#### Description of the task
Lines to restate from the data below: from the one containing "CRC_ERROR_FRAME (R33): the" to the one containing "BUSY_BACKOFF_END (R58). -/", both included. Give them again exactly, and only them.

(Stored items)
....

-- ==== Sys2Proof/Syntax.lean ====
section
/-! DEFINITION. The commands of the HJ634: one constructor of `Instr` per row of spec/opcode_table.json, with the operands the
rule of the row names. The table gives no row an encoding, so the operands are the fields of the happening itself. -/

namespace Sys2Proof

/-- The size of a host access (R109): 1, 2 or 4 bytes single, or a 16-byte burst. -/
inductive Size where
  | one
  | two
  | four
  | sixteen
deriving DecidableEq, Repr

/-- The number of bytes of an access of this size (R109). -/
def Size.bytes : Size → Nat
  | .one => 1
  | .two => 2
  | .four => 4
  | .sixteen => 16

/-- Four bytes in ascending address order: the data of a 4-byte single, or one beat of a burst (R109). -/
structure Beat where
  b0 : Byte
  b1 : Byte
  b2 : Byte
  b3 : Byte
deriving DecidableEq, Repr

/-- The four bytes of a beat in ascending address order. -/
def Beat.bytes (b : Beat) : List Byte := [b.b0, b.b1, b.b2, b.b3]

/-- The data of a host write, in ascending address order. Its shape is its size, so that no write carries more or fewer
bytes than its size (R109). -/
inductive WriteData where
  | one (b0 : Byte)
  | two (b0 b1 : Byte)
  | four (beat : Beat)
  | burst (beat0 beat1 beat2 beat3 : Beat)
deriving DecidableEq, Repr

/-- The size of the access that carries this data. -/
def WriteData.size : WriteData → Size
  | .one _ => .one
  | .two _ _ => .two
  | .four _ => .four
  | .burst _ _ _ _ => .sixteen

/-- The bytes of a write in ascending address order, the beats of a burst in beat order (R109). -/
def WriteData.bytes : WriteData → List Byte
  | .one b0 => [b0]
  | .two b0 b1 => [b0, b1]
  | .four b => b.bytes
  | .burst c0 c1 c2 c3 => c0.bytes ++ c1.bytes ++ c2.bytes ++ c3.bytes

/-- Direction, size and data of a host access (R109). -/
inductive AccessKind where
  | read (size : Size)
  | write (data : WriteData)
deriving DecidableEq, Repr

/-- The size of an access. -/
def AccessKind.size : AccessKind → Size
  | .read z => z
  | .write d => d.size

/-- The direction of a register access that is not a 4-byte single. -/
inductive Direction where
  | read
  | write
deriving DecidableEq, Repr

/-- The sizes the register window refuses (Table 7-2): 1 byte, 2 bytes, a 16-byte burst. -/
inductive WrongSize where
  | one
  | two
  | sixteen
deriving DecidableEq, Repr

/-- The number of bytes of an access of a size the register window refuses. -/
def WrongSize.bytes : WrongSize → Nat
  | .one => 1
  | .two => 2
  | .sixteen => 16

/-- An access at an offset of the register window (Table 7-2): a 4-byte single read, a 4-byte single write of a value, or an
access of a size the window refuses, whose data no rule consults. -/
inductive RegAccess where
  | read4
  | write4 (value : Word)
  | wrongSize (dir : Direction) (size : WrongSize)
deriving DecidableEq, Repr

/-- The number of bytes of a register-window access. -/
def RegAccess.bytes : RegAccess → Nat
  | .read4 => 4
  | .write4 _ => 4
  | .wrongSize _ z => z.bytes

/-- A termination given by the default responder or the board's bus monitor (Table 7-6), or by the bridge (Table 7-1). -/
inductive Termination where
  | ack
  | berr
  | rty
deriving DecidableEq, Repr

/-- The cause of a REJECT frame (R21). -/
inductive RejectCause where
  | sequence
  | busy
  | address
  | denied
deriving DecidableEq, Repr

/-- The commands: every row of spec/opcode_table.json, in the table's order. -/
inductive Instr where
  /-- OWNED_WRITE (R114). -/
  | ownedWrite (master : MasterId) (addr : Word) (data : WriteData)
  /-- OWNED_READ (R126). -/
  | ownedRead (master : MasterId) (addr : Word) (size : Size)
  /-- MIRRORED_WRITE (R116). -/
  | mirroredWrite (master : MasterId) (addr : Word) (data : WriteData)
  /-- PASSED_ACCESS (R113). -/
  | passedAccess (master : MasterId) (addr : Word) (kind : AccessKind)
  /-- MIRROR_TERMINATION (R118): the default responder or the bus monitor terminates the access in progress. -/
  | mirrorTermination (termination : Termination)
  /-- REGISTER_WRITE (R112): an access at an offset of the register window that has no row of its own. -/
  | registerWrite (offset : BitVec 10) (access : RegAccess)
  /-- CONFIGURATION_A_WRITE (R98). -/
  | configurationAWrite (port : PortId) (value : Word)
  /-- CONFIGURATION_B_WRITE (R98). -/
  | configurationBWrite (port : PortId) (value : Word)
  /-- WINDOW_CONTROL_WRITE (R105). -/
  | windowControlWrite (entry : EntryId) (value : Word)
  /-- WINDOW_BASE_WRITE (R100). -/
  | windowBaseWrite (entry : EntryId) (value : Word)
  /-- WINDOW_REMOTE_WRITE (R100). -/
  | windowRemoteWrite (entry : EntryId) (value : Word)
  /-- DISCARD_TIME_WRITE (R134). -/
  | discardTimeWrite (value : Word)
  /-- CLASS_MASK_WRITE (R149). -/
  | classMaskWrite (value : Word)
  /-- INTERRUPT_CONTROL_WRITE (R154). -/
  | interruptControlWrite (value : Word)
  /-- REQUEST_CONTROL_WRITE (R137). -/
  | requestControlWrite (slot : SlotId) (value : Word)
  /-- REQUEST_REMOTE_ADDRESS_WRITE (R137). -/
  | requestRemoteAddressWrite (slot : SlotId) (value : Word)
  /-- REQUEST_DATA_WRITE (R137), to word `index` of the data buffer. -/
  | requestDataWrite (slot : SlotId) (index : Fin 4) (value : Word)
  /-- ENABLE (R88). -/
  | enable (port : PortId)
  /-- DISABLE (R94). -/
  | disable (port : PortId)
  /-- RESUME (R89). -/
  | resume (port : PortId)
  /-- FLUSH (R90). -/
  | flush (port : PortId)
  /-- RESTART (R92). -/
  | restart (port : PortId)
  /-- ACK_ATTENTION (R93). -/
  | ackAttention (port : PortId)
  /-- PORT_COMMAND_UNKNOWN (R87): the value written to port control. -/
  | portCommandUnknown (port : PortId) (value : Word)
  /-- SUBMIT (R139). -/
  | submit (slot : SlotId)
  /-- CANCEL (R141). -/
  | cancel (slot : SlotId)
  /-- RELEASE (R145). -/
  | release (slot : SlotId)
  /-- SLOT_COMMAND_UNKNOWN (R138): the value written to a slot's command register. -/
  | slotCommandUnknown (slot : SlotId) (value : Word)
  /-- POP (R151). -/
  | pop
  /-- EVENT_COMMAND_UNKNOWN (R161): the value written to event control. -/
  | eventCommandUnknown (value : Word)
  /-- CHIP_RESET (R158). -/
  | chipReset
  /-- GLOBAL_COMMAND_UNKNOWN (R158): the value written to global control. -/
  | globalCommandUnknown (value : Word)
  /-- CHIP_RESET_TAKEN (R160). -/
  | chipResetTaken
  /-- HARDWARE_RESET (R159): the reset pin is asserted. -/
  | hardwareReset
  /-- RESET_RELEASE (R159): the reset pin is released while the configuration pins carry `pins`. -/
  | resetRelease (pins : BitVec 4)
  /-- CRC_ERROR_COUNTER_READ (R37). -/
  | crcErrorCounterRead (port : PortId)
  /-- MALFORMED_FRAME_COUNTER_READ (R37). -/
  | malformedFrameCounterRead (port : PortId)
  /-- RETRANSMISSION_COUNTER_READ (R63). -/
  | retransmissionCounterRead (port : PortId)
  /-- STALE_RESPONSE_COUNTER_READ (R63). -/
  | staleResponseCounterRead (port : PortId)
  /-- PROBE_ATTEMPT_COUNTER_READ (R80). -/
  | probeAttemptCounterRead (port : PortId)
  /-- MIRROR_LOST_COUNTER_READ (R119). -/
  | mirrorLostCounterRead (port : PortId)
  /-- REFUSAL_COUNTER_READ (R128). -/
  | refusalCounterRead
  /-- INVALIDATION_COUNTER_READ (R131). -/
  | invalidationCounterRead
  /-- ACK_FRAME_RECEIVED (R47). -/
  | ackFrameReceived (port : PortId) (attention : Bool) (seq : Seq)
  /-- DATA_FRAME_RECEIVED (R47). -/
  | dataFrameReceived (port : PortId) (attention : Bool) (seq : Seq) (data : List Byte)
  /-- REJECT_FRAME_RECEIVED (R47). -/
  | rejectFrameReceived (port : PortId) (attention : Bool) (seq : Seq) (cause : RejectCause) (expected : Seq)
  /-- IDENT_FRAME_RECEIVED (R71). -/
  | identFrameReceived (port : PortId) (attention : Bool) (seq : Seq) (cls : BitVec 16) (revision : Byte) (window : Byte)
  /-- CRC_ERROR_FRAME (R33): the bytes of the frame as the line brings them, sync pair first. -/
  | crcErrorFrame (port : PortId) (bytes : List Byte)
  /-- MALFORMED_FRAME (R32): the bytes of the frame as the line brings them, sync pair first. -/
  | malformedFrame (port : PortId) (bytes : List Byte)
  /-- CARRIER_LOST (R35). -/
  | carrierLost (port : PortId)
  /-- CARRIER_REGAINED (R35). -/
  | carrierRegained (port : PortId)
  /-- TRANSMISSION_END (R27). -/
  | transmissionEnd (port : PortId)
  /-- RESPONSE_TIMER_EXPIRY (R44). -/
  | responseTimerExpiry (port : PortId)
  /-- BUSY_BACKOFF_END (R58). -/
  | busyBackoffEnd (port : PortId)
  /-- PROBE_RESPONSE_WAIT_EXPIRY (R70). -/
  | probeResponseWaitExpiry (port : PortId)
  /-- PROBE_INTERVAL_EXPIRY (R68). -/
  | probeIntervalExpiry (port : PortId)
  /-- REPROBE_INTERVAL_EXPIRY (R76). -/
  | reprobeIntervalExpiry (port : PortId)
  /-- DISCARD_TIMER_EXPIRY (R132). -/
  | discardTimerExpiry (slot : SlotId)
  /-- HOLDOFF_TIMER_EXPIRY (R153). -/
  | holdoffTimerExpiry
  /-- TIMESTAMP_TICK (R152). -/
  | timestampTick
deriving DecidableEq, Repr

end Sys2Proof
end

....

#### Answer to this exercise
  /-- CRC_ERROR_FRAME (R33): the bytes of the frame as the line brings them, sync pair first. -/
  | crcErrorFrame (port : PortId) (bytes : List Byte)
  /-- MALFORMED_FRAME (R32): the bytes of the frame as the line brings them, sync pair first. -/
  | malformedFrame (port : PortId) (bytes : List Byte)
  /-- CARRIER_LOST (R35). -/
  | carrierLost (port : PortId)
  /-- CARRIER_REGAINED (R35). -/
  | carrierRegained (port : PortId)
  /-- TRANSMISSION_END (R27). -/
  | transmissionEnd (port : PortId)
  /-- RESPONSE_TIMER_EXPIRY (R44). -/
  | responseTimerExpiry (port : PortId)
  /-- BUSY_BACKOFF_END (R58). -/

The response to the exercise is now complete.